By July 1922 the current war memorial design had been finalised; the sculptor was Albert Toft and the memorial was unveiled on 14 October 1922 in a ceremony attended by General Sir Charles Carmichael Monro, 1st Baronet, GCB, GCSI, GCMG and the Bishop of Southwark, with an estimated crowd of 6,000 in attendance. The names of the fallen were originally recorded separately on a Roll of Honour held at Streatham Tate Library (since lost). On 5 July 1944 the United Services Club was severely damaged by a V1 flying bomb and was subsequently demolished; the grounds were subsequently used for a housing estate, with the war memorial remaining as the centre-piece of a small memorial garden.
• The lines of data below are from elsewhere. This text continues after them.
-- ==== Sys2Proof/Machine/Convert.lean ====
section
/-! DEFINITION.  VCVT and VCVTI (R175, R282-R286): element placement, the conversions, and the tags of packed
lanes. -/

namespace Sys2Proof.Machine

/-- The element width of a conversion code (R175, R282). -/
def cvtWidth (c : BitVec 4) : Nat :=
  match c.toNat with
  | 1 => 64 | 8 => 64 | 9 => 64 | 2 => 16 | 12 => 16 | 13 => 16 | 3 => 8 | 4 => 8 | 10 => 8 | 11 => 8 | _ => 32
/-- The full count of a floating-point conversion code (R88). -/
def cvtFull (c : BitVec 4) : Nat :=
  match c.toNat with | 0 => 24 | 1 => 53 | 2 => 8 | 3 => 4 | _ => 3
/-- The rounding of a conversion (R175). -/
def cvtRm (x : Slot) (f : BitVec 3) : Rm := if f = 0 then x.rm else rmOf (f.toNat - 1)

/-- A floating-point source element as an FP32 or FP64 encoding (R73, R283). -/
def cvtImage (src : BitVec 4) (b : Nat) : Nat :=
  match src.toNat with | 2 => bf16Image b | 3 => e4m3Image b | 4 => e5m2Image b | _ => b
/-- The format of that encoding. -/
def cvtSrcFmt (src : BitVec 4) : Fmt := if src = 1 then f64 else f32

/-- A floating-point pair (R283). -/
def cvtFp (rm : Rm) (sat : Bool) (t src : BitVec 4) (b : Nat) : Nat × Flags :=
  let x := cvtImage src b
  let F := cvtSrcFmt src
  let v := F.value x
  match t.toNat with
  | 0 => if src = 1 then f64ToF32 rm x else (x, 0)
  | 1 => f32ToF64 x
  | 2 => toBf16 rm v (F.sign x) (F.isSNaN x)
  | 3 => toE4m3 rm v (F.sign x) (F.isSNaN x)
  | _ => toE5m2 rm sat v (F.sign x) (F.isSNaN x)

/-- Whether a result of a floating-point target is finite. -/
def cvtFinite (t : BitVec 4) (r : Nat) : Bool :=
  match t.toNat with
  | 0 => f32.isFinite r | 1 => f64.isFinite r | 2 => bf16.isFinite r | 3 => decide (r % 128 ≠ 127) | _ => e5m2.isFinite r
/-- Whether it is ±0. -/
def cvtZero (t : BitVec 4) (r : Nat) : Bool := decide (r % 2 ^ (cvtWidth t - 1) = 0)
/-- Its available count (R89).  DESIGN CHOICE (log entry 35): for a subnormal or zero BF16, E4M3 or E5M2 result, for
which R89 gives no number, the formula of R89 is taken with the format's own smallest exponent and width. -/
def cvtAvail (t : BitVec 4) (r : Nat) : Nat :=
  match t.toNat with
  | 0 => f32.avail r | 1 => f64.avail r | 2 => bf16.avail r | 3 => e4m3.avail r | _ => e5m2.avail r

/-- Whether an integer conversion code is signed (R175). -/
def cvtSigned (c : BitVec 4) : Bool := c.toNat % 2 == 0
/-- The range of an integer conversion code. -/
def cvtRange (c : BitVec 4) : Int × Int :=
  let w := cvtWidth c
  if cvtSigned c then (-(2 ^ (w - 1)), 2 ^ (w - 1) - 1) else (0, 2 ^ w - 1)

/-- An integer source converted to f32 or f64 (R284). -/
def cvtFromInt (rm : Rm) (t src : BitVec 4) (b : Nat) : Nat × Flags :=
  let x : Int := if cvtSigned src then asInt (cvtWidth src) b else b
  roundFin (if t = 1 then f64 else f32) rm (decide (x < 0)) x.natAbs 0 false

/-- An f32 or f64 source converted to an integer (R70, R284). -/
def cvtToInt (rm : Rm) (t src : BitVec 4) (b : Nat) : Nat × Flags :=
  let w := cvtWidth t
  let lim := cvtRange t
  match (cvtSrcFmt src).value b with
  | .nan => (0, Flags.nv)
  | .inf n => (toBits w (if n then lim.1 else lim.2), Flags.nv)
  | .fin n m e =>
    let k := cutTo rm n m e 0 false
    let x : Int := if n then -(k.1 : Int) else k.1
    if x < lim.1 then (toBits w lim.1, Flags.nv)
    else if lim.2 < x then (toBits w lim.2, Flags.nv)
    else (toBits w x, if k.2 then Flags.nx else 0)

/-- INT32 narrowed to INT8 or UINT8 (R74, R284). -/
def cvtClamp (t : BitVec 4) (b : Nat) : Nat × Flags :=
  let x := asInt 32 b
  let y := clampInt (cvtRange t).1 (cvtRange t).2 x
  (toBits 8 y, if x = y then 0 else Flags.of)

/-- The elements of a conversion other than ol4 (R282-R286), with their tags. -/
def State.cvtElems (s : State) (t src : BitVec 4) (a : BitVec 4) (f : BitVec 3) : List Elem :=
  let x := s.me
  let w := cvtWidth src
  let n := if cvtWidth src = 64 ∨ cvtWidth t = 64 then 2 else 4
  let rm := cvtRm x f
  (List.range n).map (fun i =>
    let b := elemOf (x.vnat a) w i
    let st := if src.toNat ≤ 5 then readTag (cvtFull src) (x.tag a (w * i / 32)) else Tag.exact
    if 6 ≤ t.toNat then
      let r := if src.toNat ≤ 1 then cvtToInt rm t src b else cvtClamp t b
      { val := r.1, fl := r.2, tag := Tag.exact, finite := false, ta := st, tb := 62, tc := 62 }
    else
      let r := if src.toNat ≤ 5 then cvtFp rm (fpSat x.csr.fpctl) t src b else cvtFromInt rm t src b
      let exact := (r.2 &&& (Flags.nx ||| Flags.of ||| Flags.nv)) == 0
      let fin := cvtFinite t r.1
      let tag :=
        if st = 63 then (if exact then Tag.exact else if fin then BitVec.ofNat 6 (cvtAvail t r.1) else 0)
        else if !fin then 0
        else if cvtZero t r.1 then 0
        else if cvtFull t < cvtFull src then BitVec.ofNat 6 (min st.toNat (cvtFull t)) else st
      { val := r.1, fl := r.2, tag := tag, finite := fin, ta := st, tb := 62, tc := 62 })

/-- The smaller of two tags (R99). -/
def minTag (a b : Tag) : Tag := if a.toNat ≤ b.toNat then a else b

/-- The elements packed in one lane as one element for the floor: its finite results only (R286). -/
def packedElem (es : List Elem) : Elem :=
  let fin := es.filter (fun e => e.finite)
  let t := fin.foldl (fun t e => minTag t e.tag) Tag.exact
  let ta := match fin.find? (fun e => e.tag == t) with | some e => e.ta | none => 62
  { val := 0, fl := 0, tag := t, finite := !fin.isEmpty, ta := ta, tb := 62, tc := 62 }

/-- The tag of a lane that packs several results, EXACT when it holds none (R286). -/
def packedTag (es : List Elem) : Tag := es.foldl (fun t e => minTag t e.tag) Tag.exact

/-- A list cut into groups of n. -/
def cutList {α : Type} (n : Nat) : Nat → List α → List (List α)
  | 0, _ => []
  | k + 1, l => if l.isEmpty then [] else l.take n :: cutList n k (l.drop n)

/-- Conversion results written: element i in the i-th field of v[d], every other bit zero, each lane with its
tag; lanes that hold FP results are checked against the floor (R282, R286). -/
def State.cvtFinish (s : State) (t : BitVec 4) (d : BitVec 4) (f : BitVec 3) (es : List Elem) : State :=
  let w := cvtWidth t
  let groups := if w < 32 then cutList (32 / w) 4 es else []
  let checked := if 6 ≤ t.toNat then [] else if w < 32 then groups.map packedElem else es
  let tag := fun l =>
    if w = 64 then (match es[l / 2]? with | some e => e.tag | none => Tag.exact)
    else if w = 32 then (match es[l]? with | some e => e.tag | none => Tag.exact)
    else (match groups[l]? with | some g => packedTag g | none => Tag.exact)
  s.finishFp f.toNat (if w = 64 then 2 else 1) es checked
    (fun x => x.setVnat d (packElems w (es.map (fun e => e.val))) tag)

/-- f32 to ol4 (R285): a block of the 32 lanes of v[a] to v[a+7]; the scale goes to g[b].  DESIGN CHOICE (log entry
35): an inexact result of an EXACT input, ±0 too, takes OL4's full count of 3, since R89 states no available count of an
OL4 value.  DESIGN CHOICE (log entry 26): a lane's tag goes by the value that the lane is coded as and by the flags that it
raised, in the pair of byte 0x88 too, which R78 reads back as another value. -/
def State.cvtToOl4 (s : State) (d a : BitVec 4) (b : BitVec 5) (f : BitVec 3) : State :=
  let x := s.me
  let r := fun k => a + BitVec.ofNat 4 (k / 4)
  let xs := (List.range 32).map (fun k => (x.lane (r k) (k % 4)).toNat)
  let e := ol4Encode xs
  let es := (ol4Lanes xs).mapIdx (fun k q =>
    let st := readTag 24 (x.tag (r k) (k % 4))
    let exact := (q.2 &&& (Flags.nx ||| Flags.of ||| Flags.nv)) == 0
    let tag := if st = 63 then (if exact then Tag.exact else 3)
      else if cmpFV q.1 (.fin false 0 0) = 0 then 0 else BitVec.ofNat 6 (min st.toNat 3)
    ({ val := 0, fl := 0, tag := tag, finite := true, ta := st, tb := 62, tc := 62 } : Elem))
  let groups := cutList 8 4 es
  s.finishFp f.toNat 1 [{ val := 0, fl := e.2.2, tag := 0, finite := false, ta := 62, tb := 62, tc := 62 }]
    (groups.map packedElem)
    (fun y => (y.setVnat d (packElems 8 e.1) (fun l => match groups[l]? with | some g => packedTag g | none => Tag.exact)).setG b
      (BitVec.ofInt 64 e.2.1))

/-- ol4 to f32 (R285): quad q of the block in v[a] under scale s; every lane takes the tag of the lane that
holds the quad's nibbles, a ±0 too, and ±∞ the tag of R92 (R286; log entry 35). -/
def State.cvtFromOl4 (s : State) (d a : BitVec 4) (b : BitVec 5) (f : BitVec 3) : State :=
  let x := s.me
  let k := x.g b
  let sc := scaleOf (field k 0 8)
  let q := field k 8 3
  let st := readTag 3 (x.tag a (q / 2))
  let es := (List.range 4).map (fun i =>
    let e := 4 * q + i
    let v := ol4Image (ol4Elem (elemOf (x.vnat a) 8 (e / 2)) (e % 2 == 1) sc)
    let fin := f32.isFinite v
    ({ val := v, fl := 0, tag := if fin || st == 63 then st else 0, finite := fin, ta := st, tb := 62, tc := 62 } : Elem))
  s.finishFp f.toNat 1 es es (fun y => y.setElems 0 d 0 es)

/-- VCVT (R282, R283, R285). -/
def execVcvt (d a b : BitVec 5) (f : BitVec 3) (t src : BitVec 4) (s : State) : Out :=
  .next (if t = 5 then s.cvtToOl4 (vnum d) (vnum a) b f
    else if src = 5 then s.cvtFromOl4 (vnum d) (vnum a) b f
    else s.cvtFinish t (vnum d) f (s.cvtElems t src (vnum a) f))

/-- VCVTI (R282, R284). -/
def execVcvti (d a _b : BitVec 5) (f : BitVec 3) (t src : BitVec 4) (s : State) : Out :=
  .next (s.cvtFinish t (vnum d) f (s.cvtElems t src (vnum a) f))

end Sys2Proof.Machine
end

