/-! ### Queues (R336, R337) -/

/-- A queue of a partition, oldest launch first. -/
def State.queueOf (s : State) (p prio : Nat) : List Nat := mapGet (s.part p).queues [] prio
/-- A queue replaced. -/
def State.setQueue (s : State) (p prio : Nat) (l : List Nat) : State :=
  s.setPart p { s.part p with queues := mapPut (s.part p).queues prio l }

/-- The hardware fields of a record as bytes 128-151: link, enq, eprio, state, pid and gangs (R333). -/
def Launch.hardware (l : Launch) (link : Nat) : List Byte :=
  leBytes 8 link ++ leBytes 8 l.enq ++ leBytes 8 (l.eprio % 2 ^ 8 + l.state.code * 2 ^ 8 + l.pid.toNat * 2 ^ 16 + l.gangs * 2 ^ 32)

/-- The launch behind another in its queue (R333). -/
def State.linkOf (s : State) (l : Launch) : Nat :=
  match ((s.queueOf l.part l.eprio).dropWhile (fun i => i != l.id)).drop 1 with
  | i :: _ => ((s.launch? i).map (fun l => l.addr)).getD 0
  | [] => 0

/-- The sender of a distributor's messages: the slot is the partition of a doorbell's, and 0 of the others. -/
def doorbellCore : Nat := 2 ^ 20

/-- Whether a message holds the hardware fields of the record at an address under a process. -/
def Msg.holdsFields (m : Msg) (pid : BitVec 16) (addr : Nat) : Bool :=
  match m.body with
  | .fields _ p _ a _ _ _ => p == pid && decide (a = addr)
  | _ => false

/-- Hardware fields that wait while their page is held (R343, R362): newer fields of a record take the place of those
that wait already. -/
def State.holdFields (s : State) (l : Launch) (bs : List Byte) (ask : Bool) (va : Nat) : State :=
  match s.net.find? (fun m => m.holdsFields l.pid (l.addr + 128)) with
  | some m => match m.body with
    | .fields part pid launch a _ since asked => s.rebody m.id (.fields part pid launch a bs since asked)
    | _ => s
  | none =>
    let w : Who := ⟨doorbellCore, 0⟩
    (s.askHeld ask none l.part l.pid w l.id va).send w 0
      (.fields l.part l.pid l.id (l.addr + 128) bs s.sys.meridian ask)

/-- The hardware fields written to a launch's record: a held page makes them wait, and a write that meets a cause is left
out (R333, R343, R362; log entry 16). -/
def State.publish (s : State) (id : Nat) : State :=
  match s.launch? id with
  | none => s
  | some l =>
    let bs := l.hardware (s.linkOf l)
    match s.vspan l.part l.pid true false (l.addr + 128) 24 with
    | .ok ps => ({ s with net := s.net.filter (fun m => !m.holdsFields l.pid (l.addr + 128)) } : State).putPieces ps bs
    | .held ask va => s.holdFields l bs ask va
    | _ => s
/-- The hardware fields of every record of a queue written. -/
def State.publishQueue (s : State) (p prio : Nat) : State := (s.queueOf p prio).foldl (fun s i => s.publish i) s

/-- A launch leaves its queue. -/
def State.dequeue (s : State) (l : Launch) : State :=
  (s.setQueue l.part l.eprio ((s.queueOf l.part l.eprio).filter (fun i => i != l.id))).publishQueue l.part l.eprio

/-- Whether a launch in its queue may be served (R337). -/
def Launch.eligible (l : Launch) : Bool := decide (l.state ≠ .waitDep) && decide (l.state ≠ .ended)

/-- The launch that a queue offers: the one that holds its head until its last gang is placed, or else the oldest
eligible one (R338, R340). -/
def State.offered (s : State) (q : List Nat) : Option Launch :=
  let ls := (q.filterMap (fun i => s.launch? i)).filter (fun l => l.eligible)
  match ls.find? (fun l => l.head) with
  | some l => some l
  | none => ls.head?
/-- The launch that the distributor serves: that of the highest queue that offers one (R338). -/
def State.pick (s : State) (p : Nat) : Option Launch := (List.range 24).findSome? (fun k => s.offered (s.queueOf p (23 - k)))
/-- Whether every launch that waits on a counter has been read again since the last completion (R337). -/
def State.rereadDone (s : State) (p : Nat) : Bool :=
  s.launches.all (fun l => !(l.due && decide (l.part = p) && decide (l.state = .waitDep)))

/-- The distributor's report (R343): the die of the partition's lowest super-group. -/
def State.distReport (s : State) (p : Nat) (c : Cause) (addr detail : Nat) (pid : BitVec 16) : FaultRec :=
  let sg := ((List.range 16).find? (fun k => (s.part p).sgs.getLsbD k)).getD 0
  { cause := c, agent := 8, id := sg / 2, slot := 0, addr := dbl addr, cursor := 0, detail := dbl detail, pid := pid }

/-- The units of a placement released and its launch back at the head of its queue (R340). -/
def State.rollback (s : State) (p : Nat) : State :=
  match (s.part p).placing with
  | none => s
  | some x =>
    let s := s.setPart p { s.part p with placing := none }
    let s := s.updLaunch x.launch (fun l => { l with
      held := l.held.filter (fun h => h.1 != x.first)
      state := if l.gangs = 0 then .queued else .running })
    s.publish x.launch

/-- A partial placement rolled back when an eligible launch of higher eprio stands in a queue (R340). -/
def State.reconsider (s : State) (p : Nat) : State :=
  match (s.part p).placing, s.pick p with
  | some x, some l =>
    if (match s.launch? x.launch with | some k => decide (k.eprio < l.eprio) | none => false) then s.rollback p else s
  | _, _ => s

/-- A launch queued at the tail of its queue (R336, R337). -/
def State.enqueue (s : State) (l : Launch) : State :=
  let s := { s with launches := s.launches ++ [l], nextId := s.nextId + 1 }
  ((s.setQueue l.part l.eprio (s.queueOf l.part l.eprio ++ [l.id])).publishQueue l.part l.eprio).reconsider l.part

/-- What a distributor's read finds: a number, a cause, or a hold. -/
inductive DistRead where
  | ok (n : Nat)
  | fault (c : Cause)
  | held (ask : Bool)
  | missing (pa : Nat)

/-- A distributor's read of V-space under a process (R343, R362): ranges and poison turn it away as a load. -/
def State.distRead (s : State) (part : Nat) (pid : BitVec 16) (since : Option Nat) (va n : Nat) : DistRead :=
  match s.vspan part pid false (s.ripe since) va n with
  | .missing pa => .missing pa
  | .fault c _ => .fault c
  | .held ask _ => .held ask
  | .ok ps =>
    if blocksLoad (s.vMeets pid va (va + n)) then .fault .rangeLocked
    else if s.poisonPieces ps then .fault .poison
    else .ok (leNat (s.getPieces ps))

/-- A doorbell write dropped and counted (R336). -/
def State.dropBell (s : State) (p prio : Nat) : State :=
  s.setPart p { s.part p with qdropped := mapPut (s.part p).qdropped prio (min 65535 (mapGet (s.part p).qdropped 0 prio + 1)) }

/-- The thread behind a LAUNCH's record, if it still waits. -/
def State.issuerOf (s : State) (m : Msg) : Option Nat :=
  if (s.slot m.src).park = .reply m.id then some (s.slot m.src).thread else none

/-- A record that could not be read (R343). -/
def State.recordLost (s : State) (m : Msg) (part prio addr : Nat) (pid : BitVec 16) (c : Cause) : State :=
  let s := (s.drop m.id).post part 0 (s.distReport part c addr 0 pid)
  if m.src.core = doorbellCore then s.dropBell part prio else s.status m.src m.id m.rd 1

/-- The distributor reads a record and queues it: one from a doorbell in the queue its offset names under the
partition's process, one from LAUNCH in the record's partition at the lower of its prio and the issuing launch's
(R256, R336, R343). -/
def State.takeRecord (s : State) (m : Msg) (addr prio : Nat) (since : Option Nat) : Out :=
  let bell := decide (m.src.core = doorbellCore)
  let part := if bell then m.src.slot else (s.slot m.src).part
  let pid := if bell then (s.part part).pid else (s.slot m.src).pid
  if bell && decide (pid = 0) then .next ((s.drop m.id).dropBell part prio)
  else match s.distRead part pid since addr 256 with
    | .missing pa => .fault (.noSuchMemory pa)
    | .fault c => .next (s.recordLost m part prio addr pid c)
    | .held ask =>
      let w : Who := if bell then ⟨doorbellCore, 0⟩ else m.src
      .next ((s.askHeld ask since part pid w 0 addr).rebody m.id (.record addr prio (some (since.getD s.sys.meridian))))
    | .ok n =>
      let q := if bell then prio else min prio (nfield n 320 8)
      let l := parseLaunch n s.nextId addr part q pid (s.issuerOf m) s.sys.meridian
      .next (((s.drop m.id).enqueue l).status m.src m.id m.rd 0)

/-- LAUNCH_RECORD_SENT (R256, R343). -/
def execLaunchRecordSent (id : Nat) (s : State) : Out :=
  match s.msg? id with
  | some m =>
    match m.body with
    | .record addr prio since =>
      if m.src.core ≠ doorbellCore && (!s.coreRuns m.src.core || decide ((s.slot m.src).park ≠ .reply id)) then
        .next (if s.coreRuns m.src.core then s.drop id else s)
      else { s with cached := false }.takeRecord m addr prio since
    | _ => .next s
  | none => .next s

/-- QDB (R336): a doorbell write; a record whose read is held waits as LAUNCH_RECORD_SENT takes it up. -/
def execQdb (part prio : Nat) (addr : BitVec 64) (s : State) : Out :=
  if 23 < prio ∨ 15 < part ∨ !(s.part part).valid ∨ !s.sys.hostUp then .next s
  else if addr.toNat % 256 ≠ 0 ∨ !inV addr.toNat ∨ (s.part part).pid = 0 then .next (s.dropBell part prio)
  else
    let w : Who := ⟨doorbellCore, part⟩
    let body := Body.record addr.toNat prio none
    ({ s with cached := false }.send w 0 body).takeRecord ⟨s.nextId, w, 0, body⟩ addr.toNat prio none

/-- A launch that ends before anything of it starts (R337, R339). -/
def State.endLaunch (s : State) (l : Launch) (status detail : Nat) : State :=
  let s := s.dequeue l
  (s.updLaunch l.id (fun l => { l with state := .ended, status := status, detail := detail, since := none })).publish l.id

/-- DEPENDENCE_REREAD (R337, R343). -/
def execDependenceReread (launch : Nat) (s : State) : Out :=
  match s.launch? launch with
  | some l =>
    if l.state ≠ .waitDep then .next s
    else
      let s := { s with cached := false }.updLaunch l.id (fun l => { l with due := false })
      match s.distRead l.part l.pid l.since l.dep.toNat 8 with
      | .missing pa => .fault (.noSuchMemory pa)
      | .fault c => .next ((s.post l.part l.id (s.distReport l.part c l.dep.toNat 0 l.pid)).endLaunch l 5 c.code)
      | .held ask =>
        .next ((s.askHeld ask l.since l.part l.pid ⟨doorbellCore, 0⟩ l.id l.dep.toNat).updLaunch l.id
          (fun l => { l with since := some (l.since.getD s.sys.meridian) }))
      | .ok n =>
        .next (if n = 0 then
            ((s.updLaunch l.id (fun l => { l with state := .queued, since := none })).publish l.id).reconsider l.part
          else if 2 ^ 63 ≤ n then s.endLaunch l 5 0
          else (s.updLaunch l.id (fun l => { l with since := none })).publish l.id)
  | none => .next s

/-- Whether a launch has stood in its queue for longer than the queue's patience: also one that is being placed, or runs
and has gangs left (R337). -/
def State.overdue (s : State) (l : Launch) : Bool :=
  (s.queueOf l.part l.eprio).contains l.id &&
  decide (l.eprio < 23 ∧ 1000 * mapGet (s.part l.part).patience 2000 l.eprio < s.sys.meridian - l.enq)

/-- QUEUE_AGING (R337): a launch that has stood in its queue for longer than the queue's patience moves to the tail of
the next queue, behind the overdue launches that stand before it, which move first.  One that holds the head keeps it
(R338; log entry 16). -/
def execQueueAging (launch : Nat) (s : State) : Out :=
  .next (match s.launch? launch with
    | some l =>
      let before := ((s.queueOf l.part l.eprio).takeWhile (fun i => i != l.id)).filterMap (fun i => s.launch? i)
      if !s.overdue l || before.any (fun k => s.overdue k) then s
      else
        let s := s.dequeue l
        let s := s.setQueue l.part (l.eprio + 1) (s.queueOf l.part (l.eprio + 1) ++ [l.id])
        let s := s.updLaunch l.id (fun l => { l with eprio := l.eprio + 1, enq := s.sys.meridian })
        ({ s with cached := false }.publishQueue l.part (l.eprio + 1)).reconsider l.part
    | none => s)

/-! ### Checks and placement (R338-R340) -/

/-- Whether every core of a unit lies in a partition (R332). -/
def State.unitIn (s : State) (p d first : Nat) : Bool :=
  let n := domainCores d
  decide (first % n = 0) && decide (first + n ≤ 65536) && (s.part p).valid &&
  (List.range (ceilDiv n 4096)).all (fun k => (s.part p).sgs.getLsbD (sgOf first + k))

/-- The units of a domain that exist in a partition, by first core. -/
def State.unitsOf (s : State) (p d : Nat) : List Nat :=
  ((List.range (65536 / domainCores d)).map (fun k => k * domainCores d)).filter (fun b => s.unitIn p d b)

/-- The outermost spatial level of a launch. -/
def Launch.outer (l : Launch) : Nat × Nat := (spatialOf (tableLevels l.levels)).headD (1, 0)

/-- The check of a launch that reaches the head (R339): its status and detail, or none. -/
def State.headStatus (s : State) (l : Launch) : Option (Nat × Nat) :=
  match l.badField with
  | some b => some (2, b)
  | none =>
    match badLevel [] (tableLevels l.levels) with
    | some k => some (3, k)
    | none => if (s.unitsOf l.part l.outer.1).length < l.outer.2 then some (4, 0) else none

/-- LAUNCH_HEAD_CHECK (R339). -/
def execLaunchHeadCheck (part : Nat) (s : State) : Out :=
  .next (match s.pick part with
    | some l =>
      if l.checked || !s.rereadDone part then s
      else match s.headStatus l with
        | some (st, d) => { s with cached := false }.endLaunch l st d
        | none => s.updLaunch l.id (fun l => { l with checked := true })
    | none => s)

/-- Whether a unit's cores are free: no launch holds one (R338). -/
def State.unitFree (s : State) (first n : Nat) : Bool :=
  s.launches.all (fun l => l.held.all (fun h => !overlaps first (first + n) h.1 (h.1 + h.2)))

/-- Whether a unit lies in a super-group whose placements are withheld (R401). -/
def State.unitWithheld (s : State) (first n : Nat) : Bool :=
  s.sys.withheld.any (fun k => overlaps first (first + n) (4096 * k) (4096 * k + 4096))

/-- Whether the distributor may take a unit for the next gang (R338, R401): a free one, the lowest under DET. -/
def State.unitTaken (s : State) (l : Launch) (first : Nat) : Bool :=
  let d := l.outer.1
  s.unitIn l.part d first && s.unitFree first (domainCores d) && !s.unitWithheld first (domainCores d) &&
  (!l.det || decide ((s.unitsOf l.part d).find? (fun b => s.unitFree b (domainCores d)) = some first))

/-- Whether a partition starts placements: not from the request of a stop to its resume (R344, R385). -/
def State.placementOn (s : State) (p : Nat) : Bool := (s.part p).valid && decide ((s.part p).run = .running)
/-- Whether a placement that has begun goes on: a Nightfall lets a gang commit until T (R385). -/
def State.commitOn (s : State) (p : Nat) : Bool :=
  match (s.part p).run with
  | .running => (s.part p).valid
  | .stopping t => (s.part p).valid && decide (s.sys.meridian < t)
  | _ => false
In 1959 the memorial was re-dedicated to commemorate those who died in the Second World War. In 1971 care of the war memorial garden was transferred to Lambeth Council; in 2006 a small pillar was unveiled in the gardens commemorating civilians killed in violent conflict throughout the world (not listed).
Albert Toft was a prolific designer of war memorials and has a large number of listed examples to his name, three of which are nearly identical to that at Streatham: Leamington Spa , Stone, Staffordshire and Ipswich Boer War – all Grade II – as well as Thornton Cleveleys, Lancashire.
Streatham War Memorial is listed at Grade II for the following principal reasons:
* Historic interest: as an eloquent witness to the tragic impact of world events on the local community, and the sacrifices it made in the conflicts of the C20;
* Architectural interest: a well-executed and poignant statue of a soldier in a pose of contemplation, by the renowned war memorial sculptor Albert Toft.